* [INSTRUCTIONS TO FOLLOW] Give the number of lines in the data below where the word "PortQ" appears, and nothing besides.

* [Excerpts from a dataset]
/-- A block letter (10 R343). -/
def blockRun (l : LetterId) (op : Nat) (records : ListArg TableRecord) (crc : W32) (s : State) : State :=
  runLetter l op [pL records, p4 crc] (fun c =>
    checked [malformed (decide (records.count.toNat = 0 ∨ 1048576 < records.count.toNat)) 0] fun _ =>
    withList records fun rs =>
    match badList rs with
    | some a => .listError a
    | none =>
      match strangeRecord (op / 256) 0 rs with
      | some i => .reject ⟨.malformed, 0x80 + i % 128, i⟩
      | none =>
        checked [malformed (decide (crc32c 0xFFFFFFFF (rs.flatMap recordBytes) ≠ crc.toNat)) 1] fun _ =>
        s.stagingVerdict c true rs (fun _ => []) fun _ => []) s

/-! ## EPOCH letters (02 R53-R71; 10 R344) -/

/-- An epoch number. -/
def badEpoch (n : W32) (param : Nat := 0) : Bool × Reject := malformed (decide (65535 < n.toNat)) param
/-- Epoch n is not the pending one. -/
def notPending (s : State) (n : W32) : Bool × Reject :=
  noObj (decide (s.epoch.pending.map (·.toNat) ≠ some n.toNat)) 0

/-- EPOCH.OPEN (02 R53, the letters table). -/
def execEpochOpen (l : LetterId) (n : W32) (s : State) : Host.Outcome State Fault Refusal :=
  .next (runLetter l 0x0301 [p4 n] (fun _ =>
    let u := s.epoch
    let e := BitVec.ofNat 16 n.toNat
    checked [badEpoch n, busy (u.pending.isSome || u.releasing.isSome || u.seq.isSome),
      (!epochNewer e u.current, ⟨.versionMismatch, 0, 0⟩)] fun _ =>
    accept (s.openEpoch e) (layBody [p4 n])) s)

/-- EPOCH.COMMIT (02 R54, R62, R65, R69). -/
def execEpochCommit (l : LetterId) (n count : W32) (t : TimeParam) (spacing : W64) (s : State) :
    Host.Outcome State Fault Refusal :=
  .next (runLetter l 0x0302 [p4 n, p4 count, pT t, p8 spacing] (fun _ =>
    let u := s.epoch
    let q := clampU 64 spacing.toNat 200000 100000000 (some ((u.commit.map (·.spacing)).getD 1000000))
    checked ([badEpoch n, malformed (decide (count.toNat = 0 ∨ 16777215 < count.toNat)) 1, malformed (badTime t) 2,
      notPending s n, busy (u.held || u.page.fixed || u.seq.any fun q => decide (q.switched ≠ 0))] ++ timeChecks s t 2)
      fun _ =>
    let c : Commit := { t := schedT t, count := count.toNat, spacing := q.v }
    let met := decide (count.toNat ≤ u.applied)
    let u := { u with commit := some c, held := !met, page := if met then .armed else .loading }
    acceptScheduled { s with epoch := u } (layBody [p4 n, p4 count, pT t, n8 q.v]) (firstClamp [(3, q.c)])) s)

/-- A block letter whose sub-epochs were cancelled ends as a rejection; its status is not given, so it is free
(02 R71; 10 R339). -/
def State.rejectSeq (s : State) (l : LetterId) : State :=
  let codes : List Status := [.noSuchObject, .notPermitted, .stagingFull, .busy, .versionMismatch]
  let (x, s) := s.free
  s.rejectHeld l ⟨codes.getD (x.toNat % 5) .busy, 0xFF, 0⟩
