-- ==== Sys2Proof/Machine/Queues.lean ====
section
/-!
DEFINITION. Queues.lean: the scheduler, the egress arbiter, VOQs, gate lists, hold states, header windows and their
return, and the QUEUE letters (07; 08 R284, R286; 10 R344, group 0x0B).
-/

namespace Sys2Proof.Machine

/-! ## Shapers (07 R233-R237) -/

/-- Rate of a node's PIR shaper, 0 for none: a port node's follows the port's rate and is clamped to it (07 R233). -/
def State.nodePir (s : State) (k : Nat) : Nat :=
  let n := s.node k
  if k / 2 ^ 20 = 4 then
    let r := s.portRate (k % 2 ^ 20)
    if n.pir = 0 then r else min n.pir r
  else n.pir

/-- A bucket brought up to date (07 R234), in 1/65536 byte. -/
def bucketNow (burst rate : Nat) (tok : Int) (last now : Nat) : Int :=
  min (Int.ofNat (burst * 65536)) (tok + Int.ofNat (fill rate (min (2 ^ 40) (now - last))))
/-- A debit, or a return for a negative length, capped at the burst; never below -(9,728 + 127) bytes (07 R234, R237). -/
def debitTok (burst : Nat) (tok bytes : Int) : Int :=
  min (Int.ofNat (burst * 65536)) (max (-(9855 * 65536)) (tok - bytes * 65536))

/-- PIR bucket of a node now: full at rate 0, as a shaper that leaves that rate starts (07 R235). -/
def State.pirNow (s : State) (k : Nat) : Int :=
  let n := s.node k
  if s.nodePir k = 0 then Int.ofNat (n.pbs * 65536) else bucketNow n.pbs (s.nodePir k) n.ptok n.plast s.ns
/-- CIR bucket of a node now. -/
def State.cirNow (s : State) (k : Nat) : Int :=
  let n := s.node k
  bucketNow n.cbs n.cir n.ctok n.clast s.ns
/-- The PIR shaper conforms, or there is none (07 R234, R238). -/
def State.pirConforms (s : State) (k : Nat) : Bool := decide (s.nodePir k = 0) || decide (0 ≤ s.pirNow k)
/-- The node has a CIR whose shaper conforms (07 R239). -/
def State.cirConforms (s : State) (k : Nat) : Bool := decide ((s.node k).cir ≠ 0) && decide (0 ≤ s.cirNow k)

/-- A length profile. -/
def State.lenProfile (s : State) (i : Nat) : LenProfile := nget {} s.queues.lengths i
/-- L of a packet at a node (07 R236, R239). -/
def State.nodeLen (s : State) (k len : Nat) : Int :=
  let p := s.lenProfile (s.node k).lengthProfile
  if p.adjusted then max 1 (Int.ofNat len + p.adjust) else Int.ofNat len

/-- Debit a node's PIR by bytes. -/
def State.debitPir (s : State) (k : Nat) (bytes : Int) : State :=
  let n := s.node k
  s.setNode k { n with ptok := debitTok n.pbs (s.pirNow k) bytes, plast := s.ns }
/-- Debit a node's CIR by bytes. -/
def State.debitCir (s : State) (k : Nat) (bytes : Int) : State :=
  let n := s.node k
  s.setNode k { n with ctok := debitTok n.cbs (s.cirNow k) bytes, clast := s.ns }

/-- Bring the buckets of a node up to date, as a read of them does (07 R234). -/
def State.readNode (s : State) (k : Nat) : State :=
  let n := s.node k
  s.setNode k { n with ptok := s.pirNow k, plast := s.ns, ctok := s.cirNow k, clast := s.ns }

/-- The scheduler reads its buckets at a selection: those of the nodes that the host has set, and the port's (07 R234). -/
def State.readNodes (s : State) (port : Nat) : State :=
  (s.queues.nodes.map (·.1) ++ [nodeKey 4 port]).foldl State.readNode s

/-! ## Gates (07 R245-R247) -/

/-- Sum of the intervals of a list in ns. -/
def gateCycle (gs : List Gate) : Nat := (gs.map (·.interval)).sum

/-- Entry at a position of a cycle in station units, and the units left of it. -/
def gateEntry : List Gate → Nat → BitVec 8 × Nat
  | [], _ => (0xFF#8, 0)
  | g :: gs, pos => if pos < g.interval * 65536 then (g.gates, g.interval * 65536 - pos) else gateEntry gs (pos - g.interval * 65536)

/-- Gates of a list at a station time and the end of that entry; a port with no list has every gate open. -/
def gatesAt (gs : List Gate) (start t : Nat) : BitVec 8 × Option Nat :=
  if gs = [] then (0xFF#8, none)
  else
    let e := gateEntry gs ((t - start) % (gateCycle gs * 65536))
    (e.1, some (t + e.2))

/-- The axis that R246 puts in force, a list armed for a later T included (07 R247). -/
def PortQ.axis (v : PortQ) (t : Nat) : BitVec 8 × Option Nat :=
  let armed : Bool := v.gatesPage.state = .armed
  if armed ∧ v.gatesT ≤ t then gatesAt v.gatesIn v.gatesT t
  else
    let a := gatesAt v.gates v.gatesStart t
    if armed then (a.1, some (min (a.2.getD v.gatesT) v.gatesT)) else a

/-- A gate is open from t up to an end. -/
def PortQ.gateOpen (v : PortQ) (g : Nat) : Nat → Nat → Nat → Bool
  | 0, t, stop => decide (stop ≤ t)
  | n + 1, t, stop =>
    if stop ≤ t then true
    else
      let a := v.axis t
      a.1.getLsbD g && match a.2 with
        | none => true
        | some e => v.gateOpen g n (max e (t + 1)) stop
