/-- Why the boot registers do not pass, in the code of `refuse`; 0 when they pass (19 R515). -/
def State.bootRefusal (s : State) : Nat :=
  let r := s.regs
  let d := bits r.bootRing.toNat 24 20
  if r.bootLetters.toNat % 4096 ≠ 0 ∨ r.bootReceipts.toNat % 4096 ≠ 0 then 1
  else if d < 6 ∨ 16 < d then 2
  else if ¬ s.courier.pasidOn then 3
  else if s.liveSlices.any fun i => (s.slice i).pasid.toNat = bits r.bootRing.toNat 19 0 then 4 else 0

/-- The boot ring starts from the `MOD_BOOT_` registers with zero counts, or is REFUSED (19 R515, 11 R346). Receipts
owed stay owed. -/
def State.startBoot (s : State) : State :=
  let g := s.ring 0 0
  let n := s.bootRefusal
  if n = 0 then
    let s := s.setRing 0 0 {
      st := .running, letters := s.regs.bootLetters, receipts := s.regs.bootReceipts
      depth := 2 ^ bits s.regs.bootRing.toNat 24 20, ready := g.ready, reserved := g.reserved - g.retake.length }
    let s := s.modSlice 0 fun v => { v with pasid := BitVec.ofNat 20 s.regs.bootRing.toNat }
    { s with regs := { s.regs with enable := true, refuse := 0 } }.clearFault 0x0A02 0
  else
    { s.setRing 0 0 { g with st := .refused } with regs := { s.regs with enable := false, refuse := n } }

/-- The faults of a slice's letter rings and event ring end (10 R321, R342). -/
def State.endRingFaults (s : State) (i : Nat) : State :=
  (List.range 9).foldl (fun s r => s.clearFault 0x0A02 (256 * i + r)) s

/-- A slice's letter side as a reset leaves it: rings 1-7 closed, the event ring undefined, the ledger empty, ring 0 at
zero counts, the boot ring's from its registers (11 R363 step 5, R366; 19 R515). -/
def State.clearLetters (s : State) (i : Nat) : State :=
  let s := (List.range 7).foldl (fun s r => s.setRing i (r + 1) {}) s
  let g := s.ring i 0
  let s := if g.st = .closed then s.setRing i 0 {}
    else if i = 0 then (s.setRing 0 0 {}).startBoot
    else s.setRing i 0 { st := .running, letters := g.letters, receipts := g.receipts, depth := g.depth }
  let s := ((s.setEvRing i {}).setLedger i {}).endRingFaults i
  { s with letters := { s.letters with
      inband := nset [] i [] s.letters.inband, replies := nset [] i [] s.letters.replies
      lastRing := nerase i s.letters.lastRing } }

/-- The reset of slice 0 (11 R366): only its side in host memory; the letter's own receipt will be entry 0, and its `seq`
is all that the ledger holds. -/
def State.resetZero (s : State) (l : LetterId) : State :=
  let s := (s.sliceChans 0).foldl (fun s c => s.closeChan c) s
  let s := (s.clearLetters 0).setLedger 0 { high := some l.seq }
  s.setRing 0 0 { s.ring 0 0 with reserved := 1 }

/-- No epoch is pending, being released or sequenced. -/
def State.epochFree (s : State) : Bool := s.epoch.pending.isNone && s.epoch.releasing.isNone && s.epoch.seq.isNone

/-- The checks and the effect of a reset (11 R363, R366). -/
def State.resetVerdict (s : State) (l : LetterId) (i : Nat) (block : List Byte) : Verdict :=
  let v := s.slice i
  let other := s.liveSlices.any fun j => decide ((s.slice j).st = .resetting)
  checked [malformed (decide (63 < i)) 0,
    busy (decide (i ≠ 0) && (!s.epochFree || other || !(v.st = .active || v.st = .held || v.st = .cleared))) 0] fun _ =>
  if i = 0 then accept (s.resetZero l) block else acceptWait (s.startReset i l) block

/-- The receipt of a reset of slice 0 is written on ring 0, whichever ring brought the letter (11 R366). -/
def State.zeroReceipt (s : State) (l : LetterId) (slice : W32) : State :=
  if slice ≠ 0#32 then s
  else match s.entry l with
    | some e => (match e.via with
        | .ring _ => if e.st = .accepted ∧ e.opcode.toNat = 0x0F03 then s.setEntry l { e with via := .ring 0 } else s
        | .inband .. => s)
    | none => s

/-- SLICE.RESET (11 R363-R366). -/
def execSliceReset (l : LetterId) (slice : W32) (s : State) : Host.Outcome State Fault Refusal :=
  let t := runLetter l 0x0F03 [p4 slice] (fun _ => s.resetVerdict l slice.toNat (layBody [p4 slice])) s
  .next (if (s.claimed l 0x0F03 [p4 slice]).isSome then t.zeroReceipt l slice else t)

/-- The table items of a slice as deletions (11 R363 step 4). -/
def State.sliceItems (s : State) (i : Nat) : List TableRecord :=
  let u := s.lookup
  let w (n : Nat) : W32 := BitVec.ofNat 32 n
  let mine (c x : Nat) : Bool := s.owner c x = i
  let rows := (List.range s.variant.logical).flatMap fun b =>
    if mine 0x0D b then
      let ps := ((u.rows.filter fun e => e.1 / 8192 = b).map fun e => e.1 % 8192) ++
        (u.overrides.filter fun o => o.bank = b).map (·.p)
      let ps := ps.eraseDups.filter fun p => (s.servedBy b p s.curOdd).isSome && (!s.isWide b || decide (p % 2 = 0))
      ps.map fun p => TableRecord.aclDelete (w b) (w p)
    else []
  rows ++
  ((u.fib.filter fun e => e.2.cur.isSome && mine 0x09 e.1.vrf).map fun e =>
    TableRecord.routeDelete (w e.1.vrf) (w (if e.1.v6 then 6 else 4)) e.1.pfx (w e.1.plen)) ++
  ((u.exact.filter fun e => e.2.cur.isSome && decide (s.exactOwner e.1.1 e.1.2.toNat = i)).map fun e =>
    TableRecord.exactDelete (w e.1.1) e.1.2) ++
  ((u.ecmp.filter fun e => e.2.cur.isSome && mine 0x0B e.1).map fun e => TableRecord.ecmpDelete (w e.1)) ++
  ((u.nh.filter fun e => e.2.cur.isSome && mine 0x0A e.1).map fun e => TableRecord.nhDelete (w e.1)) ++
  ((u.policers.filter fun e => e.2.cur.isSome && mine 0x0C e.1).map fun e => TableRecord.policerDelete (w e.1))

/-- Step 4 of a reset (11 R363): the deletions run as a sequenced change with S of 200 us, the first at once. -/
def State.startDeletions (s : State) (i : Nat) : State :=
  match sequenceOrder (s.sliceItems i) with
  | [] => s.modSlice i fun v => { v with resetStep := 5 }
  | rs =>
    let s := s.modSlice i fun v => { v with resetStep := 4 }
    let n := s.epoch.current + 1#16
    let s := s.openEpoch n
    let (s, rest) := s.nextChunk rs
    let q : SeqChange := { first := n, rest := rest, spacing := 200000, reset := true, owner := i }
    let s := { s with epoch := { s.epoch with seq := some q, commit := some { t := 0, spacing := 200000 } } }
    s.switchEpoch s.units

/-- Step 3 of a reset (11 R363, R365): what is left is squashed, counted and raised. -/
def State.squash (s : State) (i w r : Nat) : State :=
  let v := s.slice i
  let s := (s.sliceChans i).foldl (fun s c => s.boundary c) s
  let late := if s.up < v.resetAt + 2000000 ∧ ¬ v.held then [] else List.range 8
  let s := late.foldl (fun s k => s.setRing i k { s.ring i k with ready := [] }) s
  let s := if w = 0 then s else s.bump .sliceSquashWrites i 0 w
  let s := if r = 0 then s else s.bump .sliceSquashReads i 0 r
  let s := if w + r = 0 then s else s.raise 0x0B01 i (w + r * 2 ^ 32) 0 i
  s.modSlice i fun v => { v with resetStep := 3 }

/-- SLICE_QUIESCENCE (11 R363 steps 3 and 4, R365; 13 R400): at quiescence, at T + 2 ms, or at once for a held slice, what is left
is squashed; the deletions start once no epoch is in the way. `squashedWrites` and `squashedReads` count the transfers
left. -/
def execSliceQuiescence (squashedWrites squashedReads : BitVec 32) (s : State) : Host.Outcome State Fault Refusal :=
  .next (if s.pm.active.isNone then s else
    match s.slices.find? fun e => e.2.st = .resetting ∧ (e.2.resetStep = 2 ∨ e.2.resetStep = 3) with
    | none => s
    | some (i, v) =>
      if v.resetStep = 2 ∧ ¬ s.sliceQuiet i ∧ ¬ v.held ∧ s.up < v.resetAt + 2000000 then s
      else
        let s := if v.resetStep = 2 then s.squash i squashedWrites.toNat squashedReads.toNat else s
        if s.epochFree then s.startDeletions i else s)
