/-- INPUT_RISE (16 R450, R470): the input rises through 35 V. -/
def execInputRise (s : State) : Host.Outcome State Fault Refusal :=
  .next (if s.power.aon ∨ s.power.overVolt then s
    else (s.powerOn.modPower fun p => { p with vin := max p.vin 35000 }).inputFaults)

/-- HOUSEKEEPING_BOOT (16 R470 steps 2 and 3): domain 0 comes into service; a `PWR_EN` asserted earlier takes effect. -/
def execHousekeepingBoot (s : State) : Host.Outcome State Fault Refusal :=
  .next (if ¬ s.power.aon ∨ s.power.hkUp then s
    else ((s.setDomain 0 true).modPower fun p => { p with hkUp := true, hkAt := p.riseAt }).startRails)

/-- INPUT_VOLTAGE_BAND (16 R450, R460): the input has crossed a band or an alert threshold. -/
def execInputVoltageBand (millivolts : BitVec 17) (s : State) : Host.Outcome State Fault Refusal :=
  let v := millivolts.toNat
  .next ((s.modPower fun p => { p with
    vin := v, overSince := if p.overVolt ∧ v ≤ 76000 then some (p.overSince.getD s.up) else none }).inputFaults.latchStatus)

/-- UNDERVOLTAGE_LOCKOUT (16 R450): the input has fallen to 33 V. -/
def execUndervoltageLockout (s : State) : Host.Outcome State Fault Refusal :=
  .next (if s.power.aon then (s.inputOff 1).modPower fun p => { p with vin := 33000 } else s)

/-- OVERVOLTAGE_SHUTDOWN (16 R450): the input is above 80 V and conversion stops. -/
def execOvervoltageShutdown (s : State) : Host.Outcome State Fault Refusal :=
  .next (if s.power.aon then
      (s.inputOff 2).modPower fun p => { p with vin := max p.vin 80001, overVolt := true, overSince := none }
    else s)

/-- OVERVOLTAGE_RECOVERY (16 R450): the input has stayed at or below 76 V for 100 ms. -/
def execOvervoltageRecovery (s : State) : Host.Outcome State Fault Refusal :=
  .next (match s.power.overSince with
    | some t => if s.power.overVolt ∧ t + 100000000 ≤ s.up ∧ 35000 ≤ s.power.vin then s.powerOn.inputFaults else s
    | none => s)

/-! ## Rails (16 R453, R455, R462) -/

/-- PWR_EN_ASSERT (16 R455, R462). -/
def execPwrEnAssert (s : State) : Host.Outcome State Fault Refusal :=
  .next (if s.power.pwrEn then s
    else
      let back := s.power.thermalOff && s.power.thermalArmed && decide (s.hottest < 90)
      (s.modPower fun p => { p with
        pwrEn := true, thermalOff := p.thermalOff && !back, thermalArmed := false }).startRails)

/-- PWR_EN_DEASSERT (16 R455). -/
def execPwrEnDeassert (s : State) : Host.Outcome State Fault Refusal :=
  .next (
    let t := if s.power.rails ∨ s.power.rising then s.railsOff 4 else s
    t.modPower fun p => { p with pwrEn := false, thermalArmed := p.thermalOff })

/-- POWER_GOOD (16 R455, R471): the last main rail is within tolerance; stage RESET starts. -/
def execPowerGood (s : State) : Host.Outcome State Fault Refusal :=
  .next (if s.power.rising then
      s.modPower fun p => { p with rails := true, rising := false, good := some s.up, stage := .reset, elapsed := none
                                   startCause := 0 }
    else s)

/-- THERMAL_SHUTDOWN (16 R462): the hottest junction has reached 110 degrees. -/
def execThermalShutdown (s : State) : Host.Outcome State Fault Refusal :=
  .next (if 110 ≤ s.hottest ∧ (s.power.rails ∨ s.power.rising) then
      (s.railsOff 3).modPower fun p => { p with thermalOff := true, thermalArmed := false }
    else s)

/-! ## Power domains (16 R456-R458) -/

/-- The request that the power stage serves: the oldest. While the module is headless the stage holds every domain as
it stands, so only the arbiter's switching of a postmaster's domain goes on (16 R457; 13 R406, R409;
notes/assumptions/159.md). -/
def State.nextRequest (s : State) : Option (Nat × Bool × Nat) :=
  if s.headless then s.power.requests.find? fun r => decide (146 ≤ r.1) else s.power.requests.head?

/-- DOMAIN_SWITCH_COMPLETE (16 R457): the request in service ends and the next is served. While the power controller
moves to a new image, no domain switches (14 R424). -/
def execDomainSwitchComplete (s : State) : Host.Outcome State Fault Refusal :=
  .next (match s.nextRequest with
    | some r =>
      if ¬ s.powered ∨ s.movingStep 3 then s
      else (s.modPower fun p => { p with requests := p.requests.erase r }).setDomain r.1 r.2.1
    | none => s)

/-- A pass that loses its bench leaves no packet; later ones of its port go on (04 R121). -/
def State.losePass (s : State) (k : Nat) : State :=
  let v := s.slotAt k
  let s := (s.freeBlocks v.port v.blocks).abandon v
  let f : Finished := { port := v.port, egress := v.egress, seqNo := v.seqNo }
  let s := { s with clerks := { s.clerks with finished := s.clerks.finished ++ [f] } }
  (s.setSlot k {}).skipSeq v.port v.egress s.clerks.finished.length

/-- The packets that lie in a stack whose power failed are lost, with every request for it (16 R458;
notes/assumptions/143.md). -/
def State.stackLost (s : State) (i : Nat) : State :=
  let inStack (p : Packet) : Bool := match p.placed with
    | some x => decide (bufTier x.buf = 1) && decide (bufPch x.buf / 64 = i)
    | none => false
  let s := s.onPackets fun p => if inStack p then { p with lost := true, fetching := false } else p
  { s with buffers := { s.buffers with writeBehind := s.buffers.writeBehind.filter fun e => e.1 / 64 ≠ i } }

* [SOLUTION TO THE PROBLEM] 2